The Ethiopian capital, long considered Africa’s political capital, is going through a rapid phase of modernization. Sites of older dilapidated buildings being bulldozed into heaps of rubble and promptly being replaced by seven or more stories of concrete and brick are not uncommon.
Besides buildings, transport infrastructure is also being overhauled in the Ethiopian capital. In fact, Addis Ababa’s $475million metro rail has drawn to completion barely three years since construction began in 2012. The metro rail, which is expected to carry 60,000 passengers a day, is the first of its kind in Sub-Saharan Africa outside of South Africa. Meanwhile, Kenya, Ethiopia’s close neighbor, is still stuck in the planning stage of its own metro rail even as Nairobi loses Sh50 million ($520k) daily in lost productivity due to traffic jams.
The feverish pace at which construction is taking place in Addis Ababa is aimed at aligning the city’s infrastructure to the rate of growth of the country’s economy. A report on South Africa’s Daily maverick acknowledges that “over the last decade, Ethiopia has emerged as one of the fastest-growing – perhaps THE fastest-growing – economies in Africa.” Its number of millionaires has also expanded commensurately.
But Ethiopia is not like other African economies. Whereas Africa’s recent boom derives from mineral resources, Ethiopia’s growth has been primarily driven by manufacturing, agriculture and transport. This has led some to draw parallels between Ethiopia’s journey and China’s success narrative
Ethiopia’s economic journey, particularly its success in manufacturing, brings into focus the similarities between the African nation and China. Like China, Ethiopia has a huge population, at least when compared to other African countries. There are approximately 94 million people in Ethiopia, making it the second most populous country in Africa after Nigeria. Ethiopia also has a very young population—44 percent of its population is under 15 and 73 percent under 30.
A huge working population, coupled with heavy government control that limits unionization, has made labor very affordable in Ethiopia. Just like China, Ethiopian government maintains heavy control on the economy, including the labor market.
With a similar demographic profile and policy framework to China, Ethiopia’s manufacturing sector has been able to clock strong growth in the past years. Mr. Zhang Huarong, the chairman of Chinese shoe manufacturer Huajian said that “Ethiopia is exactly like China 30 years ago.” Huarong, whose company has set shop in Ethiopia with a workforce of 3,500, was speaking to global business news agency, Bloomberg.
Beer manufacturers have also poured into Ethiopia. UK giant, Diageo, as an example, purchased formerly state-owned Meta Abo Brewery in 2012 for $225 million. Dutch heavyweight Heineken also entered the market in 2011 after acquiring state-owned Harar and Bedele Breweries. These entries suggest that the fundamentals on the ground support domestic manufacturing as opposed to importation. This speaks to the country’s favorable conditions for manufacturing—cheap labor and cheap electricity. The country is currently constructing Africa’s largest hydropower plant, the Grand Ethiopian Renaissance Dam, which Ethiopian officials claim will be financed by the country’s own finances and not foreigners.
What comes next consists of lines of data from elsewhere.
/-- The 32-bit form that word 0 names (Tables 9.4 to 9.7). -/
def shortInstr (w : Word) : Option Instr :=
  match majorOf w with
  | 0x00 => some (.nop (.ofWord w))
  | 0x01 => some (.mov (.ofWord w))
  | 0x02 => some (.movi (.ofWord w))
  | 0x04 => some (.iadd (.ofWord w))
  | 0x05 => some (.isub (.ofWord w))
  | 0x06 => some (.imul (.ofWord w))
  | 0x07 => some (.imulh (.ofWord w))
  | 0x09 => some (.imin (.ofWord w))
  | 0x0A => some (.imax (.ofWord w))
  | 0x0B => some (.iabs (.ofWord w))
  | 0x0C => some (.and (.ofWord w))
  | 0x0D => some (.or (.ofWord w))
  | 0x0E => some (.xor (.ofWord w))
  | 0x0F => some (.not (.ofWord w))
  | 0x10 => some (.shl (.ofWord w))
  | 0x11 => some (.shr (.ofWord w))
  | 0x12 => some (.sar (.ofWord w))
  | 0x13 => some (.rot (.ofWord w))
  | 0x14 => some (.popc (.ofWord w))
  | 0x15 => some (.clz (.ofWord w))
  | 0x16 => some (.brev (.ofWord w))
  | 0x1C => some (.add64 (.ofWord w))
  | 0x1D => some (.sub64 (.ofWord w))
  | 0x20 => some (.uadd (.ofWord w))
  | 0x21 => some (.usub (.ofWord w))
  | 0x22 => some (.umul (.ofWord w))
  | 0x23 => some (.ulog (.ofWord w))
  | 0x24 => some (.ushift (.ofWord w))
  | 0x25 => some (.umov (.ofWord w))
  | 0x27 => some (.uadd64 (.ofWord w))
  | 0x29 => some (.uconst (.ofWord w))
  | 0x2A => some (.plog (.ofWord w))
  | 0x2B => some (.sprd (.ofWord w))
  | 0x2C => some (.spwr (.ofWord w))
  | 0x30 => some (.br (.ofWord w))
  | 0x31 => some (.bru (.ofWord w))
  | 0x32 => some (.jmp (.ofWord w))
  | 0x33 => some (.call (.ofWord w))
  | 0x34 => some (.ret (.ofWord w))
  | 0x35 => some (.exit (.ofWord w))
  | 0x36 => some (.yield (.ofWord w))
  | 0x39 => some (.regroup (.ofWord w))
  | 0x3A =>
    match bitsOf w.toNat 3 0 with
    | 0 => some (.claim (.ofWord w))
    | 1 => some (.claimw (.ofWord w))
    | 2 => some (.give (.ofWord w))
    | _ => none
  | 0x3B => some (.waitc (.ofWord w))
  | 0x3C => some (.sleept (.ofWord w))
  | 0x3D =>
    match bitsOf w.toNat 3 0 with
    | 0 => some (.barSync (.ofWord w))
    | 1 => some (.barArrive (.ofWord w))
    | 2 => some (.barWait (.ofWord w))
    | _ => none
  | 0x3E =>
    match bitsOf w.toNat 3 0 with
    | 0 => some (.trapSvc (.ofWord w))
    | 1 => some (.trapBrk (.ofWord w))
    | _ => none
  | 0x40 => some (.ld (.ofWord w))
  | 0x41 => some (.st (.ofWord w))
  | 0x42 => some (.lds (.ofWord w))
  | 0x43 => some (.sts (.ofWord w))
  | 0x44 => some (.ldu (.ofWord w))
  | 0x45 => some (.stu (.ofWord w))
  | 0x48 => some (.gld (.ofWord w))
  | 0x49 => some (.gst (.ofWord w))
  | 0x4A => some (.pref (.ofWord w))
  | 0x4F => some (.aflush (.ofWord w))
  | 0x50 =>
    match bitsOf w.toNat 3 0 with
    | 0 => some (.fenceRel (.ofWord w))
    | 1 => some (.fenceAcq (.ofWord w))
    | 2 => some (.fenceAr (.ofWord w))
    | _ => none
  | 0x51 => some (.invl1 (.ofWord w))
  | 0x52 => some (.pin (.ofWord w))
  | 0x53 => some (.unpin (.ofWord w))
  | 0x54 => some (.hbind (.ofWord w))
  | 0x57 => some (.cpyq (.ofWord w))
  | 0x60 => some (.fadd (.ofWord w))
  | 0x61 => some (.fsub (.ofWord w))
  | 0x62 => some (.fmul (.ofWord w))
  | 0x64 => some (.fminmax (.ofWord w))
  | 0x66 => some (.fspc (.ofWord w))
  | 0x67 => some (.fclass (.ofWord w))
  | 0x7A => some (.keys (.ofWord w))
  | 0x7B => some (.ecol (.ofWord w))
  | _ => none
Increased power supply should lower power bills for large consumers such as manufacturers, leading to expanded investments in the manufacturing sector.
While the relation between democracy and development is another argument altogether, it is almost uncontestable that a greater degree of government control gets major projects off the ground much faster, especially in developing countries. Neil Ford, associate editor at pan-African business publication, African Business, writes that: “historically, the introduction of major public transport schemes has been fraught with difficulty and has historically been most easily implemented in non-democratic societies.” The speed with which the metro rail in Ethiopia has been constructed lends credence to this observation, suggesting that the pace at which infrastructure development takes place in developing countries is directly relatable to the degree of state control on business.
Perhaps the rest of Africa can borrow a cue from Ethiopia, and to a greater extent, China. While this does not necessarily imply upending the prevailing model of democracy across Africa, certain modifications can be made to give the state greater latitude in mega projects that, without heavy state control, would be stalled by court cases and politics.
State control in the economy, as Ethiopia and China have shown, is not necessarily a bad thing. “The idea is a state with a sense of mission,” said Dereje Feyissa Dori, Africa research director at the International Law and Policy Institute, who is based in Addis Ababa.